- Born: 28 May 1902 Baku, Azerbaijan, Russian Empire
- Died: 23 October 1993 (aged 91) Worcester, Massachusetts
- Education: University of Berlin (Ph.D)
- Scientific career
- Fields: Psychology
- Workplaces: University of Iowa Stanford University Clark University

= Tamara Dembo =

American university teacher and psychologist (1902-1993)

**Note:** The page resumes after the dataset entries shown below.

-- ==== Sys2Proof/Machine/Integer.lean ====
section
/-!
DEFINITION. Meanings of the short forms (R28), integer and address arithmetic, moves, comparisons, selection, logic,
shifts, bit fields and counting (R82 to R90).
-/

namespace Sys2Proof.Machine

/-! ## Results -/

def iaddOp (m : Option Mod) (a b : Word) : Word := intResult 32 (satOf m) (a.toInt + b.toInt)
def isubOp (m : Option Mod) (a b : Word) : Word := intResult 32 (satOf m) (a.toInt - b.toInt)
def imulOp (m : Option Mod) (a b : Word) : Word := intResult 32 (satOf m) (a.toInt * b.toInt)
def imulhOp (a b : Word) : Word := BitVec.ofInt 32 ((a.toInt * b.toInt) / (2 ^ 32 : Int))
def imulhzOp (a b : Word) : Word := BitVec.ofNat 32 (a.toNat * b.toNat / 2 ^ 32)
def iminOp (a b : Word) : Word := if a.toInt ≤ b.toInt then a else b
def imaxOp (a b : Word) : Word := if a.toInt ≤ b.toInt then b else a
def iminzOp (a b : Word) : Word := if a.toNat ≤ b.toNat then a else b
def imaxzOp (a b : Word) : Word := if a.toNat ≤ b.toNat then b else a

/-! ## Short forms -/

/-- MOV short: the word 0x0000 writes no register and makes no scoreboard entry (R28). -/
def execMovShort (f : ShortF) (s : State) : Out State :=
  if f.s = 0 ∧ f.d = 0 then perLane s [] Guard.always fun _ _ x => x
  else perLane s [Use.d f.d.toNat, Use.v f.s.toNat] Guard.always fun _ _ x => x.setReg f.d.toNat (x.reg f.s.toNat)

def execIaddShort (f : ShortF) (s : State) : Out State := alu (longOf f) (fun a b => iaddOp none a b) s
def execIsubShort (f : ShortF) (s : State) : Out State := alu (longOf f) (fun a b => isubOp none a b) s
def execImulShort (f : ShortF) (s : State) : Out State := alu (longOf f) (fun a b => imulOp none a b) s
def execAndShort (f : ShortF) (s : State) : Out State := alu (longOf f) (fun a b => a &&& b) s
def execOrShort (f : ShortF) (s : State) : Out State := alu (longOf f) (fun a b => a ||| b) s
def execXorShort (f : ShortF) (s : State) : Out State := alu (longOf f) (fun a b => a ^^^ b) s
def execShlShort (f : ShortF) (s : State) : Out State := alu (longOf f) (fun a b => shlOp a b) s
def execShrShort (f : ShortF) (s : State) : Out State := alu (longOf f) (fun a b => shrOp a b) s
def execSarShort (f : ShortF) (s : State) : Out State := alu (longOf f) (fun a b => sarOp a b) s
def execIminShort (f : ShortF) (s : State) : Out State := alu (longOf f) (fun a b => iminOp a b) s
def execImaxShort (f : ShortF) (s : State) : Out State := alu (longOf f) (fun a b => imaxOp a b) s
def execFaddShort (f : ShortF) (s : State) : Out State := float3 (longOf f) addOp s
def execFsubShort (f : ShortF) (s : State) : Out State := float3 (longOf f) subOp s
def execFmulShort (f : ShortF) (s : State) : Out State := float3 (longOf f) mulOp s
def execFmaxShort (f : ShortF) (s : State) : Out State := float3 (longOf f) maxOp s

/-! ## Integer arithmetic (R82) -/

def execIadd (f : AForm) (s : State) : Out State := alu f (fun a b => iaddOp f.m a b) s
def execIaddI64 (f : AForm) (s : State) : Out State :=
  alu64 f (fun a b => intResult 64 (satOf f.m) (a.toInt + b.toInt)) s
def execIsub (f : AForm) (s : State) : Out State := alu f (fun a b => isubOp f.m a b) s
def execIsubI64 (f : AForm) (s : State) : Out State :=
  alu64 f (fun a b => intResult 64 (satOf f.m) (a.toInt - b.toInt)) s
def execImul (f : AForm) (s : State) : Out State := alu f (fun a b => imulOp f.m a b) s
def execImulI64 (f : AForm) (s : State) : Out State :=
  alu64 f (fun a b => intResult 64 (satOf f.m) (a.toInt * b.toInt)) s
def execImulh (f : AForm) (s : State) : Out State := alu f (fun a b => imulhOp a b) s
def execImulhZ32 (f : AForm) (s : State) : Out State := alu f (fun a b => imulhzOp a b) s
def execImad (f : AForm) (s : State) : Out State :=
  aluAcc f (fun a b c => intResult 32 (satOf f.m) (a.toInt * b.toInt + c.toInt)) s

/-- IMAD .z64: the pair d plus the product of two unsigned registers. -/
def execImadZ64 (f : AForm) (s : State) : Out State :=
  perLane s (modUse f.m ++ [Use.vp f.d.toNat, Use.w f.a.toNat (winA f.m), Use.w f.b.toNat (winB f.m)]) f.g
    fun g _ x => x.setPair f.d.toNat (natResult 64 (satOf f.m)
      ((x.pair f.d.toNat).toNat + (regA g f.m x f.a).toNat * (regB g f.m x f.b).toNat))

def execImin (f : AForm) (s : State) : Out State := alu f (fun a b => iminOp a b) s
def execIminZ32 (f : AForm) (s : State) : Out State := alu f (fun a b => iminzOp a b) s
def execImax (f : AForm) (s : State) : Out State := alu f (fun a b => imaxOp a b) s
def execImaxZ32 (f : AForm) (s : State) : Out State := alu f (fun a b => imaxzOp a b) s

/-- IADD immediate (0x19). -/
def execIaddImm (f : ImmForm) (s : State) : Out State :=
  perLane s (modUse f.m ++ [Use.d f.d.toNat, Use.w f.a.toNat (winA f.m)]) f.g fun g _ x =>
    x.setReg f.d.toNat (iaddOp f.m (regA g f.m x f.a) (f.imm.signExtend 32))

/-! ## Comparison and selection (R85, R86) -/

/-- A comparison into a predicate. -/
def compare (f : CmpForm) (lt : Word → Word → Bool) (s : State) : Out State :=
  perLane s (modUse f.m ++ [Use.w f.a.toNat (winA f.m), Use.w f.b.toNat (winB f.m)]) f.g fun g _ x =>
    let a := regA g f.m x f.a
    let b := regB g f.m x f.b
    x.setPred f.p (condOf f.c (a == b) (lt a b))

def execIcmp (f : CmpForm) (s : State) : Out State := compare f (fun a b => a.toInt < b.toInt) s
def execIcmpZ32 (f : CmpForm) (s : State) : Out State := compare f (fun a b => a.toNat < b.toNat) s

/-- SEL: every active thread writes; the guard selects (R86). -/
def execSel (f : AForm) (s : State) : Out State :=
  perLane s (usesA f) Guard.always fun g _ x =>
    x.setReg f.d.toNat (if guardTrue f.g x then regA g f.m x f.a else regB g f.m x f.b)

def execSelB64 (f : AForm) (s : State) : Out State :=
  perLane s (usesP f) Guard.always fun g _ x =>
    x.setPair f.d.toNat (if guardTrue f.g x then pairA g f.m x f.a else pairB g f.m x f.b)

/-! ## Addresses (R84) -/

/-- LEA: the pair a plus an extension of b. -/
def leaWith (f : AForm) (ext : Word → DWord) (s : State) : Out State :=
  perLane s (modUse f.m ++ [Use.dp f.d.toNat, Use.wp f.a.toNat (winA f.m), Use.w f.b.toNat (winB f.m)]) f.g
    fun g _ x => x.setPair f.d.toNat (pairA g f.m x f.a + ext (regB g f.m x f.b))

def execLea (f : AForm) (s : State) : Out State := leaWith f (fun b => b.signExtend 64) s
def execLeaZ32 (f : AForm) (s : State) : Out State := leaWith f (fun b => b.setWidth 64) s

/-! ## Logic, shifts, fields (R87 to R89) -/

def execAnd (f : AForm) (s : State) : Out State := alu f (fun a b => a &&& b) s
def execAndn (f : AForm) (s : State) : Out State := alu f (fun a b => a &&& ~~~b) s
def execOr (f : AForm) (s : State) : Out State := alu f (fun a b => a ||| b) s
def execXor (f : AForm) (s : State) : Out State := alu f (fun a b => a ^^^ b) s
def execShl (f : AForm) (s : State) : Out State := alu f (fun a b => shlOp a b) s
def execShr (f : AForm) (s : State) : Out State := alu f (fun a b => shrOp a b) s
def execSar (f : AForm) (s : State) : Out State := alu f (fun a b => sarOp a b) s
def execRot (f : AForm) (s : State) : Out State := alu f (fun a b => rotOp a b) s
def execBfx (f : AForm) (s : State) : Out State := alu f (fun a b => bfxOp false a b) s
def execBfxI32 (f : AForm) (s : State) : Out State := alu f (fun a b => bfxOp true a b) s
def execBfi (f : AForm) (s : State) : Out State := aluAcc f bfiOp s

/-! ## Moves, unary integer instructions, counts (R83, R90) -/

def execMovi (f : MoviForm) (s : State) : Out State :=
  perLane s (modUse f.m ++ [Use.d f.d.toNat]) f.g fun _ _ x => x.setReg f.d.toNat (f.imm.signExtend 32)

def execMov (f : DAForm) (s : State) : Out State := unary f id s

def execMovB64 (f : DAForm) (s : State) : Out State :=
  perLane s (modUse f.m ++ [Use.dp f.d.toNat, Use.wp f.a.toNat (winA f.m)]) f.g fun g _ x =>
    x.setPair f.d.toNat (pairA g f.m x f.a)

def execNot (f : DAForm) (s : State) : Out State := unary f (fun a => ~~~a) s
def execIneg (f : DAForm) (s : State) : Out State := unary f (fun a => -a) s
def execIabs (f : DAForm) (s : State) : Out State := unary f (fun a => if a.getLsbD 31 then -a else a) s
def execPopc (f : DAForm) (s : State) : Out State := unary f (fun a => BitVec.ofNat 32 (popCount a)) s
def execClz (f : DAForm) (s : State) : Out State := unary f clzOp s
def execCtz (f : DAForm) (s : State) : Out State := unary f ctzOp s
def execBrev (f : DAForm) (s : State) : Out State := unary f BitVec.reverse s

/-- LIK into a vector register (R83). Major 0x3F is not among those that issue while the operand log holds an entry (R388). -/
def execLikV (f : LikForm) (s : State) : Out State :=
  perLaneIf false s [Use.d f.d.toNat] f.g fun _ _ x => x.setReg f.d.toNat f.k

/-- LIK into a uniform register: written once when a lane executes (R79); a ligature fault in helper code (R80). -/
def execLikU (f : LikForm) (s : State) : Out State :=
  gate s [Use.u f.d.toNat] false false fun g =>
    let s' := if (executing s g f.g).isEmpty then s
      else s.updGroup g.gid fun g => g.setUreg f.d.toNat (f.k.signExtend 64)
    .next s'.advance

end Sys2Proof.Machine
end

Tamara Dembo (28 May 1902 – 24 October 1993), was a Russian-born American psychologist. She was one of the pioneers of psychological field theory and rehabilitation psychology.

==Life==
Tamara Dembo was born in Baku, Azerbaijan, Russian Empire (now the Republic of Azerbaijan) on 28 May 1902 to Russian Jewish parents. She earned her Ph.D at the University of Berlin in 1930, working with Kurt Lewin. That same year she came to the United States to study with Kurt Koffka at Smith College as a research assistant in experimental psychology and decided to remain in the United States because of the rise of the Nazi Party in Germany. She worked at the Worcester State Hospital and was a researcher at Cornell University through 1935 and then worked at the University of Iowa as a research fellow on child welfare through 1943. Dembo was appointed assistant professor at Mount Holyoke College (1943–1945) and subsequently moved to Stanford University to direct research projects on rehabilitation psychology where she worked with Beatrice Wright. She was appointed associate professor at Clark University in 1952 and was promoted to full professor two years later. She retired in 1972, but continued working as an emerita until 1992.

==Activities==
Dembo's doctoral thesis was translated into English as Field Theory as Human Science in 1976; in it "she laid the foundation of many concepts of field theory... Constructing a laboratory synthesis of anger she described how negative valences develop on the barriers between the participant and a goal, causing the participant to attempt to leave the field. A secondary 'external' barrier was set up that prevented leaving, causing a buildup of tension in the field that eventually broke down the boundaries between reality and fantasy and resulted in an outburst of anger by the participant." In 1941 she co-authored Frustration and Regression: An Experiment with Young Children with Roger Barker and Kurt Lewin and Adjustment to Misfortune with Gloria Ladieu and Beatrice Wright in 1956.